* Work to be completed *
From the line containing "-- ==== Sys2Proof/Certificates/Slice0/Obligations.lean" down to the line containing "decode to. -/" in the records below, reproduce every line exactly, ends included, and omit all others.

* Information given *
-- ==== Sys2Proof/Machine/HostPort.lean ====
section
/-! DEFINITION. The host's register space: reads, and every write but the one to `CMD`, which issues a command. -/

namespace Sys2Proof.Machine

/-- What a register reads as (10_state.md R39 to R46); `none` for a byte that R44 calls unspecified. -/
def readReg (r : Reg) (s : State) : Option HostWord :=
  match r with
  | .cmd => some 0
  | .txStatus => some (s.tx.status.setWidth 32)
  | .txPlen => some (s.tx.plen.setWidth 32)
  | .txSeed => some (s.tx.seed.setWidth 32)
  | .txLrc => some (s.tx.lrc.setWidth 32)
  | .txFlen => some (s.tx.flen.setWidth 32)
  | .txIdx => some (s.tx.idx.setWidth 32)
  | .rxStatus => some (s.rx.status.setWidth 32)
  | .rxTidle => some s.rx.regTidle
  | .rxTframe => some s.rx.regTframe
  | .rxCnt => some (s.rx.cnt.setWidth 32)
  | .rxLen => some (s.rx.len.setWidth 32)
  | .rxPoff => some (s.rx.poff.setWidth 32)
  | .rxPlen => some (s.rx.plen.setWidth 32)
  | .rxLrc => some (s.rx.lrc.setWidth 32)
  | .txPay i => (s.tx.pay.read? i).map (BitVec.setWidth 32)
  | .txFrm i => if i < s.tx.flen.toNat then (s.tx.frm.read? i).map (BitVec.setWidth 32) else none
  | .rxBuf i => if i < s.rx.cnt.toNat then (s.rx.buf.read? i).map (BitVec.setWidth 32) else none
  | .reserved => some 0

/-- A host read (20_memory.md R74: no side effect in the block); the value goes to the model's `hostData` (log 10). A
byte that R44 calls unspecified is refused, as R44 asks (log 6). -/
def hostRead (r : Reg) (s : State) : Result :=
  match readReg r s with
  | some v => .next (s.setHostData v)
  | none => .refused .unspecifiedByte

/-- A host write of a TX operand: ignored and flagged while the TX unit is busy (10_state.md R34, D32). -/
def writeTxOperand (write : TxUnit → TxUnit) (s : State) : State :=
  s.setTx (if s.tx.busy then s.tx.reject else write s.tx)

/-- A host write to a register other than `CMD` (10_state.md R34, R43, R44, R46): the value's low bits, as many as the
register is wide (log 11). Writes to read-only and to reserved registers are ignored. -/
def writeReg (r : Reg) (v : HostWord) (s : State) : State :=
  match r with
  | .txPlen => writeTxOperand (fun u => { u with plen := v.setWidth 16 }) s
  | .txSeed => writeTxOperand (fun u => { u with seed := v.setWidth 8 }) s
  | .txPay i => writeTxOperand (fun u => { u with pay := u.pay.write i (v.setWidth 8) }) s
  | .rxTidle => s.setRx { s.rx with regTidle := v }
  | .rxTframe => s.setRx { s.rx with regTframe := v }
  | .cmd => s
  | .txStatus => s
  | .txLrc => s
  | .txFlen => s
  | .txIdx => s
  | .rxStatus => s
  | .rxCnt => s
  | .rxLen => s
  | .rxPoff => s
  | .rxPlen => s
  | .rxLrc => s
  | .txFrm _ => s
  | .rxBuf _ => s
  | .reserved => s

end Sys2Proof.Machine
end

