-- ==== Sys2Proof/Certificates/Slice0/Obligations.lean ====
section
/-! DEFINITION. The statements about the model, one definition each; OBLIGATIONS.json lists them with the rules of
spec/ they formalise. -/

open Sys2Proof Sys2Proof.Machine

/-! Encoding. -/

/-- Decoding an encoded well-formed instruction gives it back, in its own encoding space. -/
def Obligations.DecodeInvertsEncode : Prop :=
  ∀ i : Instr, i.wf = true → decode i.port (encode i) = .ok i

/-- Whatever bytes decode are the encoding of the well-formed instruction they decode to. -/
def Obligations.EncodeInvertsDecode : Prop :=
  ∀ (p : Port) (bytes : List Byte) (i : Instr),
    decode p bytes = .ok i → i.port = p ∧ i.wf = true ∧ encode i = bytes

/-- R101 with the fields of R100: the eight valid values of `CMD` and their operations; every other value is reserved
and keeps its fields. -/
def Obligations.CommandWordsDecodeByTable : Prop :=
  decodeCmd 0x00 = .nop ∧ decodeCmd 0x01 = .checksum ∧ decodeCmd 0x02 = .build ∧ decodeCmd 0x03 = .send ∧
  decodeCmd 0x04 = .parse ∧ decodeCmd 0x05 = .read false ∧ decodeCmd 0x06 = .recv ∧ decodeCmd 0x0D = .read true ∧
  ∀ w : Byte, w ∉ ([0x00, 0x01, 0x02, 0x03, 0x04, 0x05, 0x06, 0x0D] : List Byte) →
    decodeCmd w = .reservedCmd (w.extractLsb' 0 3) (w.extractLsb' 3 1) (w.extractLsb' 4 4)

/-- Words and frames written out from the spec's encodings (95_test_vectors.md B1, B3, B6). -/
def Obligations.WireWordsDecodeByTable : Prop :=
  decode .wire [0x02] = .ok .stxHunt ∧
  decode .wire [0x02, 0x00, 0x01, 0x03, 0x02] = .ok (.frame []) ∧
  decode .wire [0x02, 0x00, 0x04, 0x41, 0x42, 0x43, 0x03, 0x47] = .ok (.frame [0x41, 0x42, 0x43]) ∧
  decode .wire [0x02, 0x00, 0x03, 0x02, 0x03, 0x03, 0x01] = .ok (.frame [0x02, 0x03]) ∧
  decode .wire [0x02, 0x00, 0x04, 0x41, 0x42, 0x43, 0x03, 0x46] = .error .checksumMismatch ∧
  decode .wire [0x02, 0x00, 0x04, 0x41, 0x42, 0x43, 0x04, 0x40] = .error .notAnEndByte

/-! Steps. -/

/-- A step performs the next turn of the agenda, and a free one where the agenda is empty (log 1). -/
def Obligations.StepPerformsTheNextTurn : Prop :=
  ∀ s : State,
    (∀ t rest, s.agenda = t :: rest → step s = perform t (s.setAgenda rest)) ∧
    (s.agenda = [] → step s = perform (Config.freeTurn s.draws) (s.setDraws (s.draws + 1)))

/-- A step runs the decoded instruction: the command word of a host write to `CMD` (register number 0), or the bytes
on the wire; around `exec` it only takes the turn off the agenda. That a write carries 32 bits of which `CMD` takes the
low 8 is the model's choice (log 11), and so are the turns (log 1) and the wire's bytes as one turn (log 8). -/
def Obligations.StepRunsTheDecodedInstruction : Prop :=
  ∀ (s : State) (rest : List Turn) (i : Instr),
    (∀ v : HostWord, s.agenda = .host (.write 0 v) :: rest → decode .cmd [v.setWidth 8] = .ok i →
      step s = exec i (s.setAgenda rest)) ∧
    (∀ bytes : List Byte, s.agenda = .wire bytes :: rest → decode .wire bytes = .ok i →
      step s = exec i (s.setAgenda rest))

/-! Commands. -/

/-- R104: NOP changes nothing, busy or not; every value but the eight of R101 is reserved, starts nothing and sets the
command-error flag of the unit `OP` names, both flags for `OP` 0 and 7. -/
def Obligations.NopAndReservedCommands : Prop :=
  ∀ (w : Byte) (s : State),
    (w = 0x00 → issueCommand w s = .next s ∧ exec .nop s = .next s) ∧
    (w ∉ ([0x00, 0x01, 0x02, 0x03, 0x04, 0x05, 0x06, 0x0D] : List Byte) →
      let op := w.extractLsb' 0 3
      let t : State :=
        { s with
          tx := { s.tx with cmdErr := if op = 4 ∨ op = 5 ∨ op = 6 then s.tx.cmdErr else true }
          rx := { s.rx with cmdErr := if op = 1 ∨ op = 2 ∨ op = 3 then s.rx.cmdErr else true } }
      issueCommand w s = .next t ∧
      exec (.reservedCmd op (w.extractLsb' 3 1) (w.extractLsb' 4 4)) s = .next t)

* Answer *
-- ==== Sys2Proof/Certificates/Slice0/Obligations.lean ====
section
/-! DEFINITION. The statements about the model, one definition each; OBLIGATIONS.json lists them with the rules of
spec/ they formalise. -/

open Sys2Proof Sys2Proof.Machine

/-! Encoding. -/

/-- Decoding an encoded well-formed instruction gives it back, in its own encoding space. -/
def Obligations.DecodeInvertsEncode : Prop :=
  ∀ i : Instr, i.wf = true → decode i.port (encode i) = .ok i

/-- Whatever bytes decode are the encoding of the well-formed instruction they decode to. -/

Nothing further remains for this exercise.